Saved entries
-=-=-=-=-
-- ==== Sys2Proof/Laws/State.lean ====
section
/-! SUPPORT. What each shared operation leaves in each field of State: one lemma per field per operation, true by rfl. -/

namespace Sys2Proof.Machine

@[simp] theorem emit_rawprev (s : State) (e : Event) : (s.emit e).rawprev = s.rawprev := rfl
@[simp] theorem emit_win (s : State) (e : Event) : (s.emit e).win = s.win := rfl
@[simp] theorem emit_dstate (s : State) (e : Event) : (s.emit e).dstate = s.dstate := rfl
@[simp] theorem emit_sstate (s : State) (e : Event) : (s.emit e).sstate = s.sstate := rfl
@[simp] theorem emit_scount (s : State) (e : Event) : (s.emit e).scount = s.scount := rfl
@[simp] theorem emit_bitcnt (s : State) (e : Event) : (s.emit e).bitcnt = s.bitcnt := rfl
@[simp] theorem emit_run (s : State) (e : Event) : (s.emit e).run = s.run := rfl
@[simp] theorem emit_crc (s : State) (e : Event) : (s.emit e).crc = s.crc := rfl
@[simp] theorem emit_byte (s : State) (e : Event) : (s.emit e).byte = s.byte := rfl
@[simp] theorem emit_bytecnt (s : State) (e : Event) : (s.emit e).bytecnt = s.bytecnt := rfl
@[simp] theorem emit_chan (s : State) (e : Event) : (s.emit e).chan = s.chan := rfl
@[simp] theorem emit_lasterr (s : State) (e : Event) : (s.emit e).lasterr = s.lasterr := rfl
@[simp] theorem emit_params (s : State) (e : Event) : (s.emit e).params = s.params := rfl
@[simp] theorem emit_stream (s : State) (e : Event) : (s.emit e).stream = s.stream := rfl
@[simp] theorem emit_events (s : State) (e : Event) : (s.emit e).events = s.events ++ [e] := rfl
@[simp] theorem emit_results (s : State) (e : Event) : (s.emit e).results = s.results := rfl
@[simp] theorem emit_draws (s : State) (e : Event) : (s.emit e).draws = s.draws := rfl

@[simp] theorem answer_rawprev (s : State) (r : ReadResult) : (s.answer r).rawprev = s.rawprev := rfl
@[simp] theorem answer_win (s : State) (r : ReadResult) : (s.answer r).win = s.win := rfl
@[simp] theorem answer_dstate (s : State) (r : ReadResult) : (s.answer r).dstate = s.dstate := rfl
@[simp] theorem answer_sstate (s : State) (r : ReadResult) : (s.answer r).sstate = s.sstate := rfl
@[simp] theorem answer_scount (s : State) (r : ReadResult) : (s.answer r).scount = s.scount := rfl
@[simp] theorem answer_bitcnt (s : State) (r : ReadResult) : (s.answer r).bitcnt = s.bitcnt := rfl
@[simp] theorem answer_run (s : State) (r : ReadResult) : (s.answer r).run = s.run := rfl
@[simp] theorem answer_crc (s : State) (r : ReadResult) : (s.answer r).crc = s.crc := rfl
@[simp] theorem answer_byte (s : State) (r : ReadResult) : (s.answer r).byte = s.byte := rfl
@[simp] theorem answer_bytecnt (s : State) (r : ReadResult) : (s.answer r).bytecnt = s.bytecnt := rfl
@[simp] theorem answer_chan (s : State) (r : ReadResult) : (s.answer r).chan = s.chan := rfl
@[simp] theorem answer_lasterr (s : State) (r : ReadResult) : (s.answer r).lasterr = s.lasterr := rfl
@[simp] theorem answer_params (s : State) (r : ReadResult) : (s.answer r).params = s.params := rfl
@[simp] theorem answer_stream (s : State) (r : ReadResult) : (s.answer r).stream = s.stream := rfl
@[simp] theorem answer_events (s : State) (r : ReadResult) : (s.answer r).events = s.events := rfl
@[simp] theorem answer_results (s : State) (r : ReadResult) : (s.answer r).results = s.results ++ [r] := rfl
@[simp] theorem answer_draws (s : State) (r : ReadResult) : (s.answer r).draws = s.draws := rfl

@[simp] theorem nrziPrelude_rawprev (raw : Bool) (s : State) : (nrziPrelude raw s).rawprev = raw := rfl
@[simp] theorem nrziPrelude_win (raw : Bool) (s : State) : (nrziPrelude raw s).win = shiftWindow s.win (s.decodedBit raw) := rfl
@[simp] theorem nrziPrelude_dstate (raw : Bool) (s : State) : (nrziPrelude raw s).dstate = s.dstate := rfl
@[simp] theorem nrziPrelude_sstate (raw : Bool) (s : State) : (nrziPrelude raw s).sstate = s.sstate := rfl
@[simp] theorem nrziPrelude_scount (raw : Bool) (s : State) : (nrziPrelude raw s).scount = s.scount := rfl
@[simp] theorem nrziPrelude_bitcnt (raw : Bool) (s : State) : (nrziPrelude raw s).bitcnt = s.bitcnt := rfl
@[simp] theorem nrziPrelude_run (raw : Bool) (s : State) : (nrziPrelude raw s).run = s.run := rfl
@[simp] theorem nrziPrelude_crc (raw : Bool) (s : State) : (nrziPrelude raw s).crc = s.crc := rfl
@[simp] theorem nrziPrelude_byte (raw : Bool) (s : State) : (nrziPrelude raw s).byte = s.byte := rfl
@[simp] theorem nrziPrelude_bytecnt (raw : Bool) (s : State) : (nrziPrelude raw s).bytecnt = s.bytecnt := rfl
@[simp] theorem nrziPrelude_chan (raw : Bool) (s : State) : (nrziPrelude raw s).chan = s.chan := rfl
@[simp] theorem nrziPrelude_lasterr (raw : Bool) (s : State) : (nrziPrelude raw s).lasterr = s.lasterr := rfl
@[simp] theorem nrziPrelude_params (raw : Bool) (s : State) : (nrziPrelude raw s).params = s.params := rfl
@[simp] theorem nrziPrelude_stream (raw : Bool) (s : State) : (nrziPrelude raw s).stream = s.stream := rfl
@[simp] theorem nrziPrelude_events (raw : Bool) (s : State) : (nrziPrelude raw s).events = s.events := rfl
@[simp] theorem nrziPrelude_results (raw : Bool) (s : State) : (nrziPrelude raw s).results = s.results := rfl
@[simp] theorem nrziPrelude_draws (raw : Bool) (s : State) : (nrziPrelude raw s).draws = s.draws := rfl

@[simp] theorem countBit_rawprev (s : State) : (countBit s).rawprev = s.rawprev := rfl
@[simp] theorem countBit_win (s : State) : (countBit s).win = s.win := rfl
@[simp] theorem countBit_dstate (s : State) : (countBit s).dstate = s.dstate := rfl
@[simp] theorem countBit_sstate (s : State) : (countBit s).sstate = s.sstate := rfl
@[simp] theorem countBit_scount (s : State) : (countBit s).scount = s.scount := rfl
@[simp] theorem countBit_bitcnt (s : State) : (countBit s).bitcnt = inc s.params.counterOverflow s.bitcnt := rfl
@[simp] theorem countBit_run (s : State) : (countBit s).run = s.run := rfl
@[simp] theorem countBit_crc (s : State) : (countBit s).crc = s.crc := rfl
@[simp] theorem countBit_byte (s : State) : (countBit s).byte = s.byte := rfl
@[simp] theorem countBit_bytecnt (s : State) : (countBit s).bytecnt = s.bytecnt := rfl
@[simp] theorem countBit_chan (s : State) : (countBit s).chan = s.chan := rfl
@[simp] theorem countBit_lasterr (s : State) : (countBit s).lasterr = s.lasterr := rfl
@[simp] theorem countBit_params (s : State) : (countBit s).params = s.params := rfl
@[simp] theorem countBit_stream (s : State) : (countBit s).stream = s.stream := rfl
@[simp] theorem countBit_events (s : State) : (countBit s).events = s.events := rfl
@[simp] theorem countBit_results (s : State) : (countBit s).results = s.results := rfl
@[simp] theorem countBit_draws (s : State) : (countBit s).draws = s.draws := rfl

@[simp] theorem countRun_rawprev (s : State) : (countRun s).rawprev = s.rawprev := rfl
@[simp] theorem countRun_win (s : State) : (countRun s).win = s.win := rfl
@[simp] theorem countRun_dstate (s : State) : (countRun s).dstate = s.dstate := rfl
@[simp] theorem countRun_sstate (s : State) : (countRun s).sstate = s.sstate := rfl
@[simp] theorem countRun_scount (s : State) : (countRun s).scount = inc s.params.counterOverflow s.scount := rfl
@[simp] theorem countRun_bitcnt (s : State) : (countRun s).bitcnt = s.bitcnt := rfl
@[simp] theorem countRun_run (s : State) : (countRun s).run = s.run := rfl
@[simp] theorem countRun_crc (s : State) : (countRun s).crc = s.crc := rfl
@[simp] theorem countRun_byte (s : State) : (countRun s).byte = s.byte := rfl
@[simp] theorem countRun_bytecnt (s : State) : (countRun s).bytecnt = s.bytecnt := rfl
@[simp] theorem countRun_chan (s : State) : (countRun s).chan = s.chan := rfl
@[simp] theorem countRun_lasterr (s : State) : (countRun s).lasterr = s.lasterr := rfl
@[simp] theorem countRun_params (s : State) : (countRun s).params = s.params := rfl
@[simp] theorem countRun_stream (s : State) : (countRun s).stream = s.stream := rfl
@[simp] theorem countRun_events (s : State) : (countRun s).events = s.events := rfl
@[simp] theorem countRun_results (s : State) : (countRun s).results = s.results := rfl
@[simp] theorem countRun_draws (s : State) : (countRun s).draws = s.draws := rfl

@[simp] theorem clearAssembler_rawprev (s : State) : (clearAssembler s).rawprev = s.rawprev := rfl
@[simp] theorem clearAssembler_win (s : State) : (clearAssembler s).win = s.win := rfl
@[simp] theorem clearAssembler_dstate (s : State) : (clearAssembler s).dstate = s.dstate := rfl
@[simp] theorem clearAssembler_sstate (s : State) : (clearAssembler s).sstate = s.sstate := rfl
@[simp] theorem clearAssembler_scount (s : State) : (clearAssembler s).scount = s.scount := rfl
@[simp] theorem clearAssembler_bitcnt (s : State) : (clearAssembler s).bitcnt = s.bitcnt := rfl
@[simp] theorem clearAssembler_run (s : State) : (clearAssembler s).run = 0#3 := rfl
@[simp] theorem clearAssembler_crc (s : State) : (clearAssembler s).crc = Config.crcSeed := rfl
@[simp] theorem clearAssembler_byte (s : State) : (clearAssembler s).byte = 0x00#8 := rfl
@[simp] theorem clearAssembler_bytecnt (s : State) : (clearAssembler s).bytecnt = 0#3 := rfl
@[simp] theorem clearAssembler_chan (s : State) : (clearAssembler s).chan = s.chan := rfl
@[simp] theorem clearAssembler_lasterr (s : State) : (clearAssembler s).lasterr = s.lasterr := rfl
@[simp] theorem clearAssembler_params (s : State) : (clearAssembler s).params = s.params := rfl
@[simp] theorem clearAssembler_stream (s : State) : (clearAssembler s).stream = s.stream := rfl
@[simp] theorem clearAssembler_events (s : State) : (clearAssembler s).events = s.events := rfl
@[simp] theorem clearAssembler_results (s : State) : (clearAssembler s).results = s.results := rfl
@[simp] theorem clearAssembler_draws (s : State) : (clearAssembler s).draws = s.draws := rfl

@[simp] theorem syncFound_rawprev (s : State) : (syncFound s).rawprev = s.rawprev := rfl
@[simp] theorem syncFound_win (s : State) : (syncFound s).win = s.win := rfl
@[simp] theorem syncFound_dstate (s : State) : (syncFound s).dstate = .prefetch := rfl
@[simp] theorem syncFound_sstate (s : State) : (syncFound s).sstate = s.sstate := rfl
@[simp] theorem syncFound_scount (s : State) : (syncFound s).scount = s.scount := rfl
@[simp] theorem syncFound_bitcnt (s : State) : (syncFound s).bitcnt = 0#16 := rfl
@[simp] theorem syncFound_run (s : State) : (syncFound s).run = s.run := rfl
@[simp] theorem syncFound_crc (s : State) : (syncFound s).crc = s.crc := rfl
@[simp] theorem syncFound_byte (s : State) : (syncFound s).byte = s.byte := rfl
@[simp] theorem syncFound_bytecnt (s : State) : (syncFound s).bytecnt = s.bytecnt := rfl
@[simp] theorem syncFound_chan (s : State) : (syncFound s).chan = s.chan := rfl
@[simp] theorem syncFound_lasterr (s : State) : (syncFound s).lasterr = s.lasterr := rfl
@[simp] theorem syncFound_params (s : State) : (syncFound s).params = s.params := rfl
@[simp] theorem syncFound_stream (s : State) : (syncFound s).stream = s.stream := rfl
@[simp] theorem syncFound_events (s : State) : (syncFound s).events = s.events := rfl
@[simp] theorem syncFound_results (s : State) : (syncFound s).results = s.results := rfl
@[simp] theorem syncFound_draws (s : State) : (syncFound s).draws = s.draws := rfl

@[simp] theorem exitToReset_rawprev (o : ExitOutcome) (s : State) : (exitToReset o s).rawprev = s.rawprev := rfl
@[simp] theorem exitToReset_win (o : ExitOutcome) (s : State) : (exitToReset o s).win = s.win := rfl
@[simp] theorem exitToReset_dstate (o : ExitOutcome) (s : State) : (exitToReset o s).dstate = .reset := rfl
@[simp] theorem exitToReset_sstate (o : ExitOutcome) (s : State) : (exitToReset o s).sstate = s.sstate := rfl
@[simp] theorem exitToReset_scount (o : ExitOutcome) (s : State) : (exitToReset o s).scount = s.scount := rfl
@[simp] theorem exitToReset_bitcnt (o : ExitOutcome) (s : State) : (exitToReset o s).bitcnt = s.bitcnt := rfl
@[simp] theorem exitToReset_run (o : ExitOutcome) (s : State) : (exitToReset o s).run = s.run := rfl
@[simp] theorem exitToReset_crc (o : ExitOutcome) (s : State) : (exitToReset o s).crc = s.crc := rfl
@[simp] theorem exitToReset_byte (o : ExitOutcome) (s : State) : (exitToReset o s).byte = s.byte := rfl
@[simp] theorem exitToReset_bytecnt (o : ExitOutcome) (s : State) : (exitToReset o s).bytecnt = s.bytecnt := rfl
@[simp] theorem exitToReset_chan (o : ExitOutcome) (s : State) : (exitToReset o s).chan = !s.chan := rfl
@[simp] theorem exitToReset_lasterr (o : ExitOutcome) (s : State) : (exitToReset o s).lasterr = (recordedError o).getD s.lasterr := rfl
@[simp] theorem exitToReset_params (o : ExitOutcome) (s : State) : (exitToReset o s).params = s.params := rfl
@[simp] theorem exitToReset_stream (o : ExitOutcome) (s : State) : (exitToReset o s).stream = s.stream := rfl
@[simp] theorem exitToReset_events (o : ExitOutcome) (s : State) :
    (exitToReset o s).events = s.events ++ [packetEvent o, .hop (!s.chan)] := by
  simp [exitToReset, State.emit]
@[simp] theorem exitToReset_results (o : ExitOutcome) (s : State) : (exitToReset o s).results = s.results := rfl
@[simp] theorem exitToReset_draws (o : ExitOutcome) (s : State) : (exitToReset o s).draws = s.draws := rfl

@[simp] theorem resetStep_rawprev (s : State) : (resetStep s).rawprev = s.rawprev := rfl
@[simp] theorem resetStep_win (s : State) : (resetStep s).win = s.win &&& 0x8000#16 := rfl
@[simp] theorem resetStep_dstate (s : State) : (resetStep s).dstate = .waiting := rfl
@[simp] theorem resetStep_sstate (s : State) : (resetStep s).sstate = .sreset := rfl
@[simp] theorem resetStep_scount (s : State) : (resetStep s).scount = 0#8 := rfl
@[simp] theorem resetStep_bitcnt (s : State) : (resetStep s).bitcnt = 0#16 := rfl
@[simp] theorem resetStep_run (s : State) : (resetStep s).run = 0#3 := rfl
@[simp] theorem resetStep_crc (s : State) : (resetStep s).crc = Config.crcSeed := rfl
@[simp] theorem resetStep_byte (s : State) : (resetStep s).byte = 0x00#8 := rfl
@[simp] theorem resetStep_bytecnt (s : State) : (resetStep s).bytecnt = 0#3 := rfl
@[simp] theorem resetStep_chan (s : State) : (resetStep s).chan = s.chan := rfl
@[simp] theorem resetStep_lasterr (s : State) : (resetStep s).lasterr = s.lasterr := rfl
@[simp] theorem resetStep_params (s : State) : (resetStep s).params = s.params := rfl
@[simp] theorem resetStep_stream (s : State) : (resetStep s).stream = s.stream := rfl
@[simp] theorem resetStep_events (s : State) : (resetStep s).events = s.events ++ [.beginPacket s.chan] := rfl
@[simp] theorem resetStep_results (s : State) : (resetStep s).results = s.results := rfl
@[simp] theorem resetStep_draws (s : State) : (resetStep s).draws = s.draws := rfl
-=-=-=-=-
> **What the exercise asks**:
Please copy the lines in the records above between the one holding "e).bitcnt = s.bitcnt := rfl" and the one holding "r).crc = s.crc := rfl", inclusive, exactly and with no other line.

> **Answer area**:
@[simp] theorem emit_bitcnt (s : State) (e : Event) : (s.emit e).bitcnt = s.bitcnt := rfl
@[simp] theorem emit_run (s : State) (e : Event) : (s.emit e).run = s.run := rfl
@[simp] theorem emit_crc (s : State) (e : Event) : (s.emit e).crc = s.crc := rfl
@[simp] theorem emit_byte (s : State) (e : Event) : (s.emit e).byte = s.byte := rfl
@[simp] theorem emit_bytecnt (s : State) (e : Event) : (s.emit e).bytecnt = s.bytecnt := rfl
@[simp] theorem emit_chan (s : State) (e : Event) : (s.emit e).chan = s.chan := rfl
@[simp] theorem emit_lasterr (s : State) (e : Event) : (s.emit e).lasterr = s.lasterr := rfl
@[simp] theorem emit_params (s : State) (e : Event) : (s.emit e).params = s.params := rfl
@[simp] theorem emit_stream (s : State) (e : Event) : (s.emit e).stream = s.stream := rfl
@[simp] theorem emit_events (s : State) (e : Event) : (s.emit e).events = s.events ++ [e] := rfl
@[simp] theorem emit_results (s : State) (e : Event) : (s.emit e).results = s.results := rfl
@[simp] theorem emit_draws (s : State) (e : Event) : (s.emit e).draws = s.draws := rfl

@[simp] theorem answer_rawprev (s : State) (r : ReadResult) : (s.answer r).rawprev = s.rawprev := rfl
@[simp] theorem answer_win (s : State) (r : ReadResult) : (s.answer r).win = s.win := rfl
@[simp] theorem answer_dstate (s : State) (r : ReadResult) : (s.answer r).dstate = s.dstate := rfl
@[simp] theorem answer_sstate (s : State) (r : ReadResult) : (s.answer r).sstate = s.sstate := rfl
@[simp] theorem answer_scount (s : State) (r : ReadResult) : (s.answer r).scount = s.scount := rfl
@[simp] theorem answer_bitcnt (s : State) (r : ReadResult) : (s.answer r).bitcnt = s.bitcnt := rfl
@[simp] theorem answer_run (s : State) (r : ReadResult) : (s.answer r).run = s.run := rfl
@[simp] theorem answer_crc (s : State) (r : ReadResult) : (s.answer r).crc = s.crc := rfl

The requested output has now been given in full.